Question, I have a tap.. it 1. queries a api endp...
# singer-tap-development
e
Question, I have a tap.. it 1. queries a api endpoint.. pushes out some relational data result.. lets call it pipeline A, this would run every weekend and right now can take anywhere from 45 minutes to 12 hours 2. Pipeline B .. would run daily and.. use the last known fresh results stored from pipeline A ... which in my case is being pushed to Postgresql... How do I write the 2nd pipeline B tap. logic.. I guess I can at first hardcode it to... go back into the postgresDB configured by pipeline A ... (the metadata of each is in the same tap in the yaml file) so I would use SQLAlchemy pypi library.. to pull that last known run out of DB X Table Y.. result from pipeline A .. in order to then query and fill up results for pipeline B Am I tapping things correct or?
im also starting to look up.. how do I select which stream to pull in Pipeline A vs Pipeline B https://github.com/singer-io/getting-started/blob/master/docs/DISCOVERY_MODE.md#metadata still reading up but.. if anyone sees a example tap I can get inspired by that'd really help. thanks
it'd really really help to somehow link these bits of doc.. with code examples
v
2, is normally referring to as T in ELT. So a lot of people would say use DBT (including me 😄 )
When we say use DBT all that really means is run SQL code (dbt just formats it well and does all the things well that software developers hate about sql )
good example, and this is ran via meltano (populates the meltanohub 😄 )
e
ah hah... okay now I finally have a reason to use DBT (been reading it a lot but never had the clear use case) I refactored my python code which I was previously using the pull data out.. and was about to plug that into the tap.. but can def take a look at this instead
thanks @visch!
so the ELT kind of .. mindset would say... run Pipeline A.. push data into table X ... then get the exact set of "latest" good data .. into maybe a 2nd table .. table Y let's say then Pipeline B just.. runs against table Y .. no logic other than pull the entries and use those entries as primary key to query the 2nd Stream
v
I'm not following so much on pipeline b. Generally it's something like, load your source data into something (raw schema in a datawarehouse is a common pattern) , now you are onto transformation step, everything after your raw data is loaded. There's a lot of conventions, the getting started tutorial at dbt really helped me grok modern data warehouses, and what dbt is, and some general patterns. Basically anything you want to do happens in the transform step. Normally in analytic work that's building stage models, analytical models (dimensions, wide tables, anything you want). I think about it more as transformation gets the data into the format I need to actually do things with.
e
I think the issue here is.. most people would use a child stream.. which I can grok would sync "everything" ... I'd have 1 pipeline run Query A and as it spits out it's values use some or all of that for Query B.. as B is a child a A.. but in my case.. I cannot run that Query A everytime.. it takes as I said 45 minutes to 12 hours right now.. depending on how deep my search can be set to go.. so I was thinking I simply use results of A.. PRIOR to the call.. by going back into the target and fetching the "last good result" of that long long query... It feels like this is a perhaps "anti-pattern" to what most good practices would suggest perhaps? but another option seemed to be use DBT after I've run A ... it will push most of it's results to a simple single table .. and DBT could then collect the last known run and push that to a single child table... thereby simplying what I have to do when I go to query B
A has Raw data and is a parent stream for basically ALL other end points .. but I do not want to query it everytime I go to query B, C, etc...
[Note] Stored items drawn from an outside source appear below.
/-- From a PC that can be fetched from, no row of R25's table leaves PC above 0xFF + 0xFFF. -/
theorem pcAfter_le (i : Instr) (hpc : s.pc.toNat ≤ 0xFFE) (hs : s.stackBounded) : (pcAfter i s).toNat ≤ 0x10FE := by
  have hnext := pc_add_two_toNat hpc
  have hskip := skipPc_le hpc
  cases i <;> simp only [pcAfter]
  case seVxNn | sneVxNn | seVxVy | sneVxVy | skpVx | sknpVx => exact (hskip _).trans (by omega)
  case ret => exact (stack_getD_le hs _).trans (by omega)
  case jpNnn | callNnn | jpV0Nnn =>
    rw [BitVec.toNat_ofNat]
    omega
  case ldVxK => split <;> omega
  all_goals omega

/-! The invariant, clause by clause. -/

/-- The bytes an instruction stores lie inside memory, so the canonical form is kept (R50). -/
theorem memWf_of_effect {i : Instr} (h : Effect i s t) (hm : s.memWf) : t.memWf := by
  cases i <;> simp only [Effect] at h
  case ldBVx =>
    obtain ⟨hb, -, rfl⟩ := h
    exact State.memWf_storeBytes (s := s.advance) hm hb
  case ldMemVx =>
    obtain ⟨hb, -, rfl⟩ := h
    exact State.memWf_storeBytes (s := s.advance) hm (by simpa using hb)
  case ret | callNnn | drwVxVyN | ldVxMem | skpVx | sknpVx =>
    obtain ⟨-, rfl⟩ := h
    simpa [State.memWf] using hm
  case ldVxK =>
    obtain ⟨k, -, rfl⟩ | ⟨-, rfl⟩ := h
    · simpa [State.memWf] using hm
    · exact hm
  all_goals -- the effects with no condition of their own
    subst h
    simpa [State.memWf, rndWith] using hm

/-- Only 2nnn writes a slot, and what it pushes is the advanced PC, at most 0x1000 (R27). -/
theorem stackBounded_of_effect {i : Instr} (h : Effect i s t) (hpc : s.pc.toNat ≤ 0xFFE) (hs : s.stackBounded) :
    t.stackBounded := by
  by_cases hw : .stack ∈ partsWritten i
  · obtain rfl | ⟨nnn, rfl⟩ := stack_mem_partsWritten.1 hw
    · obtain ⟨-, rfl⟩ := h
      simpa [State.stackBounded] using hs
    · obtain ⟨hsp, rfl⟩ := h
      intro k
      have hnext := pc_add_two_toNat hpc
      rw [State.setPC_stack, State.push_slot (s := s.advance) hsp]
      split
      · simp only [State.advance_pc]; omega
      · exact hs k
  · intro k
    rw [((keepsAllBut_of_effect h).stack hw).2]
    exact hs k

theorem inv_of_effect {i : Instr} (h : Effect i s t) (hi : Fetches s i) (hf : s.fault = none) (hinv : s.Inv) :
    t.Inv where
  memory := memWf_of_effect h hinv.memory
  stack := stackBounded_of_effect h (pc_le_of_fetches hi) hinv.stack
  pc := by
    rw [State.pcBounded, pc_of_effect h]
    exact pcAfter_le i (pc_le_of_fetches hi) hinv.stack
  record r hr := by
    rw [(keepsAllBut_of_effect h).fault, hf] at hr
    exact nomatch hr

theorem inv_withFault (hinv : s.Inv) (c : Fault) (o : Option Word) (a : Nat) : (s.withFault c o a).Inv where
  memory := hinv.memory
  stack := hinv.stack
  pc := hinv.pc
  record r hr := by
    obtain rfl := Option.some.inj hr
    rfl

/-- Settles O20: a halted machine and a fault keep the invariant, and so does every instruction's effect. -/
theorem stepKeepsTheMachineInvariant : Obligations.StepKeepsTheMachineInvariant := by
  intro s t hinv h
  obtain ⟨-, rfl⟩ | ⟨c, o, a, rfl⟩ | ⟨hf, i, hi, he⟩ := step_outcome h
  · exact hinv
  · exact inv_withFault hinv c o a
  · exact inv_of_effect he hi hf hinv

/-! The reset state (R41, R280). -/

theorem readByte_initial (p : Params) (d : Nat) (a : Nat) :
    (State.initial p d).readByte a = Memory.resetByte p.font a := rfl

theorem inv_initial (p : Params) (d : Nat) : (State.initial p d).Inv where
  memory := Memory.wf_nil p.font
  stack k := by simp [State.initial]
  pc := show (0x200 : Word).toNat ≤ 0x10FE by decide
  record _ hr := nomatch hr

/-- Settles O21: an initialized state has the invariant, whatever its parameters. -/
theorem resetHasTheMachineInvariant : Obligations.ResetHasTheMachineInvariant :=
  ⟨inv_initial defaultParams 0, fun a _ => readByte_initial defaultParams 0 a⟩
it will be done only on a weekend to weekend cadence, due to the risk that it takes hours and hours
depending on how deep a search you give it
and my C++ code 😄
I'll start with maybe a bad implementation.. and share it with the community as I then get into DBT for downstream transformations and creating maybe sub-tables.. I have this book on data warehouses I've only briefly peaked at https://www.adlibris.com/se/bok/agile-data-warehouse-design-9780956817204
Maybe I need to pick a tap I can more easily open source.. to get these concepts out into the open.. like the Yahoo FInance data perhaps
IBKR is very strict about who can see their data.. so a tap for it is not the most helpful
here's my
catalog.json
I am now looking up how to invoke my tap.. both from the CLI and from Meltano Pipeline .. to tap ONLY 1 stream (in my case the news) ``` ```
ah now it's clicking.. I see I pass this.. as a signal to my tap which stream I want... yes? https://hub.meltano.com/singer/spec
now the challenge is how do I get that logic in
client.py
to work.. since as of now I see only 1 api end point
get_records
and strangely no other example tap out there has this
client.py
ah I think I see it now.. after inspecting this example https://github.com/dataops-tk/tap-powerbi-metadata/blob/main/tap_powerbi_metadata/streams.py#L35 most taps are doing OAuth, REST... pre-existing paradigms of APIs.. and in my case I am unable to do that so must write the client myself.. which was throwing me off a bit but okay now I get it.